The heart of the show, in the exhibition space, is the large canvas “Wila Patjharu / Sobre la sangre” (2017), in this case, saturated with the blood of ten femicide victims of La Paz and subsequently embroidered by seven local artisans of the ethnic group Aymara using traditional decorative technics of Bolivian folk dance costumes. It appears much like the way that folklore and tradition often succeed in covering, concealing and transforming a daily tragic realty into ornament. Floral motifs and corporals embellished with sequins, beads and bright-coloured threads, line a synaesthetic, 25-metre pathway, along which the public, enveloped in semi-darkness, is guided in a walk of confrontation with their own convictions and ethical and aesthetic securities to the sound of their own footsteps.

These footsteps lead to the third installation in the exhibition, titled “Il Testimone” (2017), and realized specifically for this show. The environment is configured like a perimeter corridor in semi-darkness, in which are arranged audio traces and two photographs that depict Karla and La Gata, two transsexual prostitutes who died prematurely in the Mexican city, Ciudad Juárez. The audio recordings revolve around refusal and social reluctance, experiences and broken dreams. The former, killed at age 67 in 2015 and the latter at 32 in 2016, paid with their lives for the gender hatred borne by not only their killers, but also the institutions. Being transsexual, prostitutes and poor, makes these deaths that do not count. As Judith Butler says in her essay, “Precarious Life: the Powers of Mournig and Violence”: “Who counts as human? Whose lives count as lives? And finally, what makes for a grievable life?”

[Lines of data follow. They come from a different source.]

-- ==== Sys2Proof/Config.lean ====
section
/-! DEFINITION. What an installation fixes: the settings of the image with their defaults
(chapter 10, "The settings image"), the fixed capacities of the part, and the FREE VALUES of the
model, which have no body: nothing can be proved about the value they take. -/

namespace Sys2Proof

/-- Which of several stations a journal record names where the manual names one and several qualify
(assumption log 12). No body: every choice is possible. -/
opaque Config.freePick : Nat → Nat

/-- A choice the manual leaves open between two outcomes: whether a tag had taken an ASSIGN that a
reset abandoned (R171, assumption log 13), in which order two records posted by one step stand (R93,
assumption log 14), and whether a pop is left part-way (R174, R182, assumption log 35). No body: every
choice is possible. -/
opaque Config.freeFlag : Nat → Bool

/-- The settings in use (R183): one value for each setting of the image's rig block, governor block
and air block. The layout code and the station number are held by AIR, the section table and the tag
windows by POS, the filter list by AIR. -/
structure Settings where
  /-- tractor length, 150..1500 mm -/
  tractorLength : Nat
  /-- coupling gap, 0..100 mm -/
  couplingGap : Nat
  /-- overlength allowance, 0..1500 mm -/
  overlengthAllowance : Nat
  /-- mm per pulse, 8..255 sixteenths of a millimetre -/
  mmPerPulse : Nat
  /-- lost distance, 1000..8000 mm -/
  lostDistance : Nat
  /-- centre trim c, 1450..1550 µs -/
  centreTrim : Nat
  /-- deadband db, 10..60 µs -/
  deadband : Nat
  /-- vmax, 100..1023 mm/s -/
  vmax : Nat
  /-- reverse cap, 40..300 mm/s -/
  reverseCap : Nat
  /-- standstill gap g0, 50..400 mm -/
  standstillGap : Nat
  /-- headway h, 20..200 in units of 10 ms -/
  headway : Nat
  /-- a_up, 50..1000 mm/s² -/
  accelUp : Nat
  /-- a_dn, 50..1500 mm/s² -/
  accelDown : Nat
  /-- a_brake, 200..3000 mm/s² -/
  accelBrake : Nat
  /-- crawl cap, 40..200 mm/s -/
  crawlCap : Nat
  /-- esc_start, 0..200 µs -/
  escStart : Nat
  /-- esc_gain, 16..1023 -/
  escGain : Nat
  /-- beacon interval, 50..250 ms -/
  beaconInterval : Nat
  /-- contention width code, 0..3, giving W = 7, 15, 31, 63 -/
  contentionCode : Nat
  /-- peer lapse, 300..3000 ms -/
  peerLapse : Nat
  /-- join gap, 300..3000 mm -/
  joinGap : Nat
  /-- break gap, 500..6000 mm and at least join gap + 300 -/
  breakGap : Nat
  /-- approach distance, 600..4000 mm -/
  approachDistance : Nat
  /-- claim window, 100..1000 ms -/
  claimWindow : Nat
  /-- stop margin, 30..300 mm -/
  stopMargin : Nat
  /-- default filter action: true for REJECT, false for ADMIT -/
  defaultReject : Bool
  /-- journal watermark, 0..16, 0 meaning off -/
  watermark : Nat
  deriving DecidableEq, Repr

/-- The default settings, in use from every reset until a sound load completes (R183). -/
def Settings.defaults : Settings where
  tractorLength := 250
  couplingGap := 30
  overlengthAllowance := 600
  mmPerPulse := 48
  lostDistance := 3000
  centreTrim := 1500
  deadband := 25
  vmax := 600
  reverseCap := 120
  standstillGap := 150
  headway := 80
  accelUp := 300
  accelDown := 400
  accelBrake := 1200
  crawlCap := 80
  escStart := 40
  escGain := 128
  beaconInterval := 100
  contentionCode := 1
  peerLapse := 800
  joinGap := 1200
  breakGap := 3000
  approachDistance := 1500
  claimWindow := 250
  stopMargin := 80
  defaultReject := false
  watermark := 12

/-- The settings image is 421 bytes long (chapter 10). -/
def Config.imageBytes : Nat := 421

end Sys2Proof
end

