-- ==== Sys2Proof/Syntax.lean ====
section
/-! DEFINITION. The commands of the 2C40: one constructor of `Instr` for each row of
spec/opcode_table.json, in the table's order, with the operands each step of the manual carries. -/

namespace Sys2Proof

/-- The ten blocks of the node (00_scope, "Block diagram"). -/
inductive BlockId
  | pos | air | peer | cvy | clm | gov | drv | trl | node | svc
  deriving DecidableEq, Repr

/-- The four transmit slots (R41). -/
inductive SlotId
  | halt | release | claim | position
  deriving DecidableEq, Repr

/-- The two slots whose new content replaces the old (R44). -/
inductive SupersedingSlot
  | claim | halt
  deriving DecidableEq, Repr

/-- Who posts own-cause requests to CVY (R95). -/
inductive CauseSource
  | trl | clm
  deriving DecidableEq, Repr

/-- The fixed record of a trailer tag (R168). -/
structure TagRecord where
  /-- trailer ID, 0..65535 -/
  id : TrailerId
  /-- length from coupling point to rear, 100..1500 mm -/
  length : Nat
  /-- the trailer has a brake worked from the lamp command -/
  braked : Bool
  /-- the trailer carries lamps worked from the lamp command -/
  lamp : Bool
  deriving DecidableEq, Repr

/-- What an answer on the trailer line carries: the address it names and the fixed record
(R169; of a confirmation only the trailer ID is read). -/
structure TagAnswer where
  address : Nat
  record : TagRecord
  deriving DecidableEq, Repr

/-- How the answer window of a POLL or ASSIGN goes at the node's end of the trailer line (R169). -/
inductive Reception
  /-- the tag's answer, if a tag answers, arrives as it was sent -/
  | asSent
  /-- no answer begins within the window, whether or not a tag took the request -/
  | silence
  /-- an answer begins, and its check fails or it is cut short -/
  | spoiled
  /-- an answer with a good check arrives, and these are its contents -/
  | other (a : TagAnswer)
  deriving DecidableEq, Repr

/-- How a tag gains the line (R168). -/
inductive TagGain
  /-- a trailer with this fixed record is hitched behind the last -/
  | hitched (r : TagRecord)
  /-- the tag at this place of the line (0 is the front one) comes back from a brown-out -/
  | recovered (place : Nat)
  deriving DecidableEq, Repr

/-- The commands: one per row of spec/opcode_table.json. -/
inductive Instr
  /-- POWER_ON (R184) -/
  | powerOn
  /-- SUPPLY_BELOW_DIP_THRESHOLD (R184) -/
  | supplyBelowDipThreshold
  /-- SUPPLY_DIP (R184); `lineHeld`: the trailer line held up through the dip (chapter 9.9) -/
  | supplyDip (lineHeld : Bool)
  /-- SERVICE_RESTART (R184) -/
  | serviceRestart
  /-- LOAD_RETRY (R186) -/
  | loadRetry
  /-- STORE_NO_ACK (R186) -/
  | storeNoAck
  /-- STORE_BYTE_TIMEOUT (R186) -/
  | storeByteTimeout
  /-- STORE_READ_COMPLETE (R187) with the 421 bytes read from the EEPROM -/
  | storeReadComplete (image : List Byte)
  /-- LISTEN_TIMER (R191) -/
  | listenTimer
  /-- TAG_READ (R10): the reader delivers a tag number -/
  | tagRead (tag : TagNumber)
  /-- WHEEL_PULSE (R14) -/
  | wheelPulse
  /-- BIN_TIMER (R17) -/
  | binTimer
  /-- RECEIVE_BYTE (R28): a byte, with or without the start mark -/
  | receiveByte (start : Bool) (byte : Byte)
  /-- BYTE_GAP_TIMEOUT (R29) -/
  | byteGapTimeout
  /-- PEER_TAKES_POSITION (R62) -/
  | peerTakesPosition
  /-- PEER_SWEEP (R68) -/
  | peerSweep
  /-- CVY_TAKES_POSITION (R84) -/
  | cvyTakesPosition
  /-- CVY_TAKES_HALT (R93) -/
  | cvyTakesHalt
  /-- CVY_TAKES_RESUME (R93) -/
  | cvyTakesResume
  /-- CVY_SWEEP (R92) -/
  | cvySweep
  /-- CVY_FUNCTION_CHANGE (R81) -/
  | cvyFunctionChange
  /-- OWN_CAUSE_ADD (R95): CVY takes the oldest own-cause request of this poster, an add -/
  | ownCauseAdd (source : CauseSource)
  /-- OWN_CAUSE_REMOVE (R95): CVY takes the oldest own-cause request of this poster, a remove -/
  | ownCauseRemove (source : CauseSource)
  /-- ACKNOWLEDGE_GESTURE (R96) -/
  | acknowledgeGesture
  /-- CVY_HALT_NOTICE (R97) -/
  | cvyHaltNotice
  /-- CLM_TAKES_POSITION (R101) -/
  | clmTakesPosition
  /-- CLM_TAKES_CLAIM (R103) -/
  | clmTakesClaim
  /-- CLM_TAKES_RELEASE (R104) -/
  | clmTakesRelease
  /-- CLM_SWEEP (R106) -/
  | clmSweep
  /-- CLAIM_WINDOW (R113): the window of this section's entry expires -/
  | claimWindow (sec : Nat)
  /-- CLM_CLAIM_NOTICE (R126) -/
  | clmClaimNotice
  /-- CLM_RELEASE_NOTICE (R127) -/
  | clmReleaseNotice
  /-- ADD_REQUEST (R44): AIR takes the oldest request of the CLAIM or HALT slot, an add -/
  | addRequest (slot : SupersedingSlot)
  /-- RELEASE_ADD_REQUEST (R45) -/
  | releaseAddRequest
  /-- POSITION_ADD_REQUEST (R47) -/
  | positionAddRequest
  /-- CANCEL_REQUEST (R48): AIR takes the oldest request of this slot, a cancel -/
  | cancelRequest (slot : SlotId)
  /-- BEACON_TIMER (R55) -/
  | beaconTimer
  /-- BEACON_NOTICE (R55) -/
  | beaconNotice
  /-- CARRIER_APPEARS (R56) -/
  | carrierAppears
  /-- CARRIER_ABSENT (R56) -/
  | carrierAbsent
  /-- QUIET_TIMER (R56) -/
  | quietTimer
  /-- COUNTDOWN_TICK (R56) -/
  | countdownTick
  /-- DONE_SIGNAL (R50) -/
  | doneSignal
  /-- TRANSCEIVER_TIMEOUT (R51) -/
  | transceiverTimeout
  /-- GOVERNOR_UPDATE (R132) -/
  | governorUpdate
  /-- FRAME_TIMER (R163) -/
  | frameTimer
  /-- MOTOR_PULSE_END (R163) -/
  | motorPulseEnd
  /-- THROTTLE_PULSE (R155): a throttle pulse of this width in whole µs ends -/
  | throttlePulse (width : Nat)
  /-- SILENCE_TIMER (R156) -/
  | silenceTimer
  /-- FUNCTION_PULSE (R160): a function pulse of this width in whole µs ends -/
  | functionPulse (width : Nat)
  /-- FUNCTION_SILENCE_TIMER (R161) -/
  | functionSilenceTimer
  /-- NODE_FUNCTION_CHANGE (R193) -/
  | nodeFunctionChange
  /-- CYCLE_TIMER (R172) -/
  | cycleTimer
  /-- POLL (R173): the POLL of an assigned address ends -/
  | poll (r : Reception)
  /-- DISCOVERY (R176): the POLL to address 0 ends -/
  | discovery (r : Reception)
  /-- ASSIGN (R176): an ASSIGN ends -/
  | assign (r : Reception)
  /-- JOURNAL_POST (R197): SVC takes the oldest post of this block -/
  | journalPost (block : BlockId)
  /-- STATUS (R203) -/
  | status
  /-- PEERS (R203) -/
  | peers
  /-- CLAIMS (R203) -/
  | claims
  /-- ROSTER (R203) -/
  | roster
  /-- TRAILERS (R203) -/
  | trailers
  /-- JOURNAL (R203) -/
  | journal
  /-- COUNTERS (R203) -/
  | counters
  /-- ACK (R199) with the index it carries -/
  | ack (index : Nat)
  /-- CLEAR_COUNTERS (R204) -/
  | clearCounters
  /-- RESTART (R204) -/
  | restart
  /-- UNKNOWN (R202): a request of an unknown kind -/
  | unknown
  /-- BUSY (R202): the answer being sent has ended with a request waiting for its BUSY answer -/
  | busy
  /-- TAG_GAINS_LINE (R168) -/
  | tagGainsLine (gain : TagGain)
  /-- TAG_LOSES_LINE (R168): the coupling in front of this place of the line parts (0: the first
  trailer's) -/
  | tagLosesLine (place : Nat)
  /-- ANSWER_ENDED (R202) -/
  | answerEnded
  deriving DecidableEq, Repr

end Sys2Proof
end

Teresa Margolles (born 1963 in Culiacán, Sinaloa, Mexico) has exhibited in numerous museums, institutions and international foundations. Among the major exhibitions: Dallas Biennial, 2017, Biennial of Bolivia, 2016, Neuberger Museum of Art, Acquisto, NY, USA 2015; Migros Museum für Gegenwartskunst, Zurich, 2014; Centro de Arte Dos de Mayo, Madrid, 2014; Principe Claus Fund, Amsterdam, 2012; Museo Universitario de Arte Contemporáneo (MUAC), Città del Messico, 2012; Museo de Arte Moderno, Città del Messico, 2011; Museion, Bolzano, 2011; Kunsthalle Fridericianum, Kassel, 2010; Los Angeles County Museum of Art, Los Angeles, 2010; La Biennale di Venezia, Mexican Pavilion, Venezia, 2009.